Sunday, June 25, 2006

Is saying it's hard the same as excusing murder?

Another day, another story about a parent trying to murder her child and blaming the disability:

Kellie A. Waremburg, 32, of Pekin was charged Thursday for trying to kill her 4-year-old daughter, who has cerebral palsy, with a potentially lethal cocktail of medication. Waremburg told police she decided to give the mixture to her daughter to get her "to go to sleep and not wake up."

The child, Lexus Fuller, also has to be fed through a feeding tube, is physically handicapped and uses a wheelchair, has blindness and mental retardation, all of which can be related to cerebral palsy.

Although Waremburg's individual struggles with raising Lexus were not known Thursday or what was the exact reason behind the alleged attempt to kill the girl, her case is similar to that of Karen McCarron, the Morton woman who allegedly suffocated her 3-year-old autistic daughter, Katherine, and told police she "wanted to end her pain and Katie's pain."

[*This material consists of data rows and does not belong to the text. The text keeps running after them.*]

/-- LATE_BUS_ERROR (R126): the RUNNING berth takes its pending late bus error, or else the pocket fault or epilogue
exception that waits for it. -/
def execLateBusError (core : CoreId) (s : State) : Host.Outcome State Fault Refusal :=
  if s.coreRuns core then
    match (s.core core).running with
    | some b =>
      let x := s.berth core b
      let due := match x.lbe with | some l => !l.taken | none => false
      .next (if x.halted || x.customer.isSome then s
        else if due then s.takeLateBusError core b else s.settle core)
    | none => .next s
  else .next s

/-- A line enters the line buffer in place of the older of its two entries (R92, R203). -/
def Core.buffer (k : Core) (line : Nat) (data : Line) : Core :=
  let kept := k.lineBuf.filter (·.line != line)
  { k with lineBuf := (if 2 ≤ kept.length then kept.drop 1 else kept) ++ [{ line := line, data := data }] }

/-- Fill a line into the L1I and the line buffer from the L2 (R203), or only into the line buffer while lookups are off (R214); a
line with a poisoned granule enters neither. -/
def State.fillL1i (s : State) (c : CoreId) (line : Nat) : State :=
  let s := if s.scratchLine line then s else s.l2Fill line
  let (d, p) := s.sliceRead line
  let k := s.core c
  let l1i := if bitAt s.l2.ien c.val then k.l1i.fill 256 4 line d else k.l1i
  if p = 0 then s.setCore c ({ k with l1i := l1i }.buffer line d) else s

/-- Fill a line into the L1D; a line with a poisoned granule is not kept there (log entry 14). -/
def State.fillL1d (s : State) (c : CoreId) (line : Nat) : State :=
  let s := if s.scratchLine line then s else s.l2Fill line
  let (d, p) := s.sliceRead line
  let s := match s.l2.find line with
    | some x => { s with l2 := s.l2.put { x with sharers := setBit x.sharers c.val true } }
    | none => s
  let k := s.core c
  if p = 0 then s.setCore c { k with l1d := k.l1d.fill 128 8 line d } else s

/-- The line that a load instruction of a berth reads. -/
def loadLineOf (i : Instr) (y : Berth) : Option Nat :=
  match i with
  | .ldu _ _ ra size imm | .lds _ _ ra size imm => some ((immAddress (y.reg ra) imm size).toNat / 64)
  | .lsxLoad _ _ ra rb size _ => some ((indexAddress (y.reg ra) (y.reg rb) size).toNat / 64)
  | .lsxLoadPostinc _ _ ra _ _ _ => some ((y.reg ra).toNat / 64)
  | _ => none

/-- The load that waits for a line restarts on the returned data (R102, R202). -/
def State.restartLoad (s : State) (c : CoreId) (line : Nat) : State :=
  match s.runner c, (s.core c).stalled with
  | some b, some i => if loadLineOf i (s.berth c b) = some line then s.attempt c fun i s => s.loadInstr true i else s
  | _, _ => s

/-- L2_FILL (R102): the oldest data fill of the core returns and restarts the load that waits for it, or the line of a fetch
address returns. A line waits at its slice while that has no miss entry for it or holds it (R207, R208). -/
def execL2Fill (core : CoreId) (fetch : Option (BitVec 48)) (s : State) : Host.Outcome State Fault Refusal :=
  if !s.tileRuns core then .next s
  else match fetch with
    | some a =>
      .next (if s.mapped a.toNat && !s.inWindow a.toNat && !s.lineWaits (a.toNat / 64) then s.fillL1i core (a.toNat / 64) else s)
    | none =>
      match (s.core core).fills with
      | line :: rest =>
        if s.lineWaits line then .next s
        else .next (((s.setCore core { s.core core with fills := rest }).fillL1d core line).restartLoad core line)
      | [] => .next s

/-- TIDE_CLEAN_WRITEBACK (R218): a slice above its limit less 256 lines writes back the head of its dirty order. -/
def execTideCleanWriteback (slice : SliceId) (s : State) : Host.Outcome State Fault Refusal :=
  if s.meshRuns && s.dirtyLimit < (s.l2.dirtyOf slice.val).length + 256 then .next (s.cleanHead slice.val) else .next s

There's lots of talk in the disability community about these recent murders (and attempted murders). And it's not just the murders themselves, but the fact that advocacy groups are using these murders as a way to talk about how difficult it can be to raise children with significant disabilities in modern societies that offer little in the way of actual family support.

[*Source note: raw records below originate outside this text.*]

-- The tile unit of a core ---------------------------------------------------------------------------------------------

/-- A core's tile unit. -/
def State.tile (s : State) (c : CoreId) : TileUnit := (s.core c).tile

/-- Replace a core's tile unit. -/
def State.setTile (s : State) (c : CoreId) (t : TileUnit) : State := s.setCore c { s.core c with tile := t }

/-- Replace what the unit holds for its owner. -/
def State.setTst (s : State) (c : CoreId) (x : TileState) : State := s.setTile c { s.tile c with st := x }

/-- A tile's rows. -/
def TileState.tileRows (x : TileState) (t : Nat) : List Line := x.tiles.getD t []
/-- A row of a tile. -/
def TileState.row (x : TileState) (t r : Nat) : Line := (x.tileRows t).getD r 0
/-- Replace a tile. -/
def TileState.setTile (x : TileState) (t : Nat) (rows : List Line) : TileState := { x with tiles := setAt x.tiles t rows }
/-- An accumulator. -/
def TileState.acc (x : TileState) (n : Nat) : Accum := x.accs.getD n (Accum.zero false)
/-- Replace an accumulator. -/
def TileState.setAcc (x : TileState) (n : Nat) (a : Accum) : TileState := { x with accs := setAt x.accs n a }
/-- A lining. -/
def TileState.lin (x : TileState) (n : Nat) : Accum := x.lins.getD n (Accum.zero false)
/-- Replace a lining. -/
def TileState.setLin (x : TileState) (n : Nat) (a : Accum) : TileState := { x with lins := setAt x.lins n a }

-- Issue (R119, R134-R141) ---------------------------------------------------------------------------------------------------

/-- A tile instruction enters the queue, after the tile-unavailable check of R119 and R337 and the `checks` of the form;
it waits while the queue is full (R95). -/
def State.tileIssue (s : State) (i : Instr) (x : Issue) (op : State → Berth → TileOp)
    (checks : Berth → Option (Nat × Nat)) : State :=
  s.instruction i x (s.legal i) 0 fun s c b =>
    let y := s.berth c b
    let k := s.core c
    if !y.townEn || k.tileBad then some (s.raise c b 8 0)
    else match checks y with
      | some (v, info) => some (s.raise c b v info)
      | none =>
        if 32 ≤ k.tile.queue.length then none
        else
          let e : TileEntry := { berth := b, op := op s y, started := false, done := false, flags := 0, errs := [] }
          some ((s.setTile c { k.tile with queue := k.tile.queue ++ [e] }).mapBerth c b Berth.next)

/-- The address of row `r`, modulo 2^64 (R137). -/
def rowAddress (base stride : Word) (r : Nat) : Word := base + BitVec.ofNat 64 r * stride

/-- The address checks of TLD and TST (R137): alignment, then the first row above 2^48. -/
def rowChecks (base stride : Word) (rows : Nat) : Option (Nat × Nat) :=
  if base.toNat % 64 ≠ 0 ∨ stride.toNat % 64 ≠ 0 then some (3, infoAddr base)
  else ((List.range rows).find? fun r => !canonical (rowAddress base stride r)).map fun r =>
    (4, infoAddr (rowAddress base stride r))

/-- The address checks of TLDA and TSTA (R141). -/
def recordChecks (base : Word) : Option (Nat × Nat) :=
  if base.toNat % 64 ≠ 0 then some (3, infoAddr base)
  else if 2 ^ 48 ≤ base.toNat + 5183 then some (4, infoAddr base)
  else none

/-- TLD (R137). -/
def execTld (x : Issue) (td : TileReg) (ra rb : Reg) (rows : BitVec 6) (hint : BitVec 2) (s : State) :
    Host.Outcome State Fault Refusal :=
  .next (s.tileIssue (.tld x td ra rb rows hint) x (fun _ y => .tld td (y.reg ra) (y.reg rb) rows.toNat hint)
    fun y => rowChecks (y.reg ra) (y.reg rb) rows.toNat)

/-- TST (R138). -/
def execTst (x : Issue) (ts : TileReg) (ra rb : Reg) (rows : BitVec 6) (s : State) : Host.Outcome State Fault Refusal :=
  .next (s.tileIssue (.tst x ts ra rb rows) x (fun _ y => .tst ts (y.reg ra) (y.reg rb) rows.toNat)
    fun y => rowChecks (y.reg ra) (y.reg rb) rows.toNat)

/-- TMMA (R139). -/
def execTmma (x : Issue) (ad : AccReg) (ta tb : TileReg) (fmt : BitVec 3) (z : Bool) (s : State) :
    Host.Outcome State Fault Refusal :=
  .next (s.tileIssue (.tmma x ad ta tb fmt z) x (fun s y => .tmma ad ta tb fmt z y.mode s.si.codes) fun _ => none)

/-- TSWAP (R140). -/
def execTswap (x : Issue) (n : AccReg) (s : State) : Host.Outcome State Fault Refusal :=
  .next (s.tileIssue (.tswap x n) x (fun _ y => .tswap n (modeAccw y.mode)) fun _ => none)

/-- TDRN (R140, R177). -/
def execTdrn (x : Issue) (l : AccReg) (td : TileReg) (s : State) : Host.Outcome State Fault Refusal :=
  .next (s.tileIssue (.tdrn x l td) x (fun s y => .tdrn l td y.epi y.epiSerial y.tkbase y.mode s.si.codes) fun _ => none)

/-- TCLRA (R140). -/
def execTclra (x : Issue) (n : AccReg) (s : State) : Host.Outcome State Fault Refusal :=
  .next (s.tileIssue (.tclra x n) x (fun _ y => .tclra n (modeAccw y.mode)) fun _ => none)

/-- TCLRT (R140). -/
def execTclrt (x : Issue) (t : TileReg) (s : State) : Host.Outcome State Fault Refusal :=
  .next (s.tileIssue (.tclrt x t) x (fun _ _ => .tclrt t) fun _ => none)

/-- TLDA (R141); g0 as ra is illegal. -/
def execTlda (x : Issue) (n : AccReg) (ra : Reg) (s : State) : Host.Outcome State Fault Refusal :=
  .next (s.tileIssue (.tlda x n ra) x (fun _ y => .tlda n (y.reg ra) (modeAccw y.mode)) fun y => recordChecks (y.reg ra))

/-- TSTA (R141); g0 as ra is illegal. -/
def execTsta (x : Issue) (n : AccReg) (ra : Reg) (s : State) : Host.Outcome State Fault Refusal :=
  .next (s.tileIssue (.tsta x n ra) x (fun _ y => .tsta n (y.reg ra)) fun y => recordChecks (y.reg ra))

-- The tile port (R144, R145, R148) --------------------------------------------------------------------------------------------

/-- Whether the tile port reaches an address: windows count as outside (R49, R255). -/
def State.portReach (s : State) (a : Nat) : Bool := a < 2 ^ 48 && s.mapped a && !s.inWindow a

/-- A row read: the line with its failed bytes zero, and whether it failed. -/
def State.portRead (s : State) (c : CoreId) (a : Nat) : State × Line × Bool :=
  if s.portReach a then
    let line := a / 64
    let k := s.core c
    let s := s.setCore c { k with streams := touchStreams k.streams line }
    let s := if s.scratchLine line then s else s.l2Fill line
    let (d, p) := s.sliceRead line
    (s, mergeLine d 0 (granuleBytes p), p != 0)
  else (s, 0, true)

/-- A row write of a berth; whether it is acknowledged at once with an error. In a supply episode the acknowledgement of a line
that a memory port serves comes with STORE_ACK (R148, R316). -/
def State.portWrite (s : State) (c : CoreId) (b : BerthId) (kind : SentKind) (a : Nat) (d : Line) : State × Bool :=
  if s.portReach a then
    let k := s.core c
    let q : SentStore := { kind := kind, berth := b, addr := BitVec.ofNat 48 a, err := false, port := true }
    let sent := if s.ck.supEpisode && !s.scratchLine (a / 64) then k.sent ++ [q] else k.sent
    let s := s.setCore c { k with streams := touchStreams k.streams (a / 64), sent := sent }
    (s.sliceWrite (a / 64) d (BitVec.allOnes 64) none, false)
  else (s, true)

/-- Read lines at addresses in order: the lines and the addresses that failed. -/
def State.portReads (s : State) (c : CoreId) : List Nat → State × List Line × List (BitVec 48)
  | [] => (s, [], [])
  | a :: t =>
    let (s, d, bad) := s.portRead c a
    let (s, l, e) := s.portReads c t
    (s, d :: l, if bad then BitVec.ofNat 48 a :: e else e)

/-- Write lines of a berth at addresses in order: the addresses that failed. -/
def State.portWrites (s : State) (c : CoreId) (b : BerthId) (kind : SentKind) : List (Nat × Line) → State × List (BitVec 48)
  | [] => (s, [])
  | (a, d) :: t =>
    let (s, bad) := s.portWrite c b kind a d
    let (s, e) := s.portWrites c b kind t
    (s, if bad then BitVec.ofNat 48 a :: e else e)

/-- Whether a write of a kind that a berth has sent is not acknowledged. -/
def Core.unacked (k : Core) (kind : SentKind) (b : BerthId) : Bool := k.sent.any fun q => q.kind == kind && q.berth == b

/-- Whether any line of a pocket save is not acknowledged. -/
def Core.saving (k : Core) : Bool := k.sent.any (·.kind == .pocket)

/-- The addresses of consecutive lines. -/
def lineAddrs (base n : Nat) : List Nat := (List.range n).map fun i => base + 64 * i

/-- The lines of a byte string. -/
def Blob.toLines (b : Blob) : List Line := (List.range ((b.len + 63) / 64)).map fun i => BitVec.ofNat 512 (b.bits >>> (512 * i))

/-- The byte string of lines. -/
def linesBlob (l : List Line) : Blob :=
  { len := 64 * l.length, bits := l.foldr (fun d acc => d.toNat + acc * 2 ^ 512) 0 }

-- Records (Table 7 of "Tile unit") ----------------------------------------------------------------------------------------------

/-- The cells packed from a number, 5 bytes each. -/
def cellsFrom : Nat → Nat → List Cell40
  | 0, _ => []
  | n + 1, v => BitVec.ofNat 40 v :: cellsFrom n (v >>> 40)

/-- Cells as a number. -/
def cellsPack (l : List Cell40) : Nat := l.foldr (fun c acc => c.toNat + acc * 2 ^ 40) 0

/-- The 5,184-byte record of an accumulator (KIND 3) or lining (KIND 4). -/
def Accum.record (a : Accum) (kind : Nat) : Blob :=
  { len := 5184, bits := kind + 256 * b2n a.a16 + a.kcount.toNat * 2 ^ 32 + cellsPack a.cells * 2 ^ 512 }

/-- The accumulator of a record. -/
def Accum.ofRecord (r : Blob) : Accum :=
  let a16 := r.field 1 0 1 == 1
  let cells := cellsFrom 1024 (r.bits >>> 512)
  { a16 := a16, kcount := BitVec.ofNat 32 (r.field 4 0 32),
    cells := if a16 then cells.map fun c => c &&& 0xFFFF else cells }

-- The pocket (Table 10) ---------------------------------------------------------------------------------------------------------

/-- A blob of a number. -/
def blobOf (len v : Nat) : Blob := { len := len, bits := v % 2 ^ (8 * len) }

Now first of all, there isn't any excuse to murder your child.

But I don't think this is really what the groups who are speaking up are trying to say. I think they are just responding to questions along the line of: "Excuse me, Mr. Advocacy Organization Representative: is it REALLY that difficult to raise a kid with autism? With cerebral palsy? With whatever condition includes severe or profound cognitive impairment, Etc?" To which Mr. Representative responds, "Yes. Yes, it is difficult".

And then the reporter---and the rest of the non-disabled world---automatically responds, "Well, see? I don't blame the parent. They were really pushed to it".

No, they weren't. I've been a parent of such a child, and known and worked with other parents of kids with profoundly complex and difficult disabilities, for 16 years. I don't know anyone who has killed her kid.

And although the large majority are having rather ordinary lives, I've known some in deep despair. And still, they don't murder their children.

But how are parents of children with complex and challenging disorders supposed to reveal the truth of their lives, the difficulties that are real and challenging, without causing reporters (and society at large) to jump to the conclusion that murder is understandable?

I ask you.

And once the community in which these murders occurs is made known of the despair of some parents, what responsibility does it bear to try to assist?

Because if it's just about shocking front-page stories, if it's just evoking a "tsk-tsk" response from the community, and particularly if the mothers and fathers who kill get off easily on the basis of "sufficient suffering and punishment"...well, I fear for some other fragile children. I really do.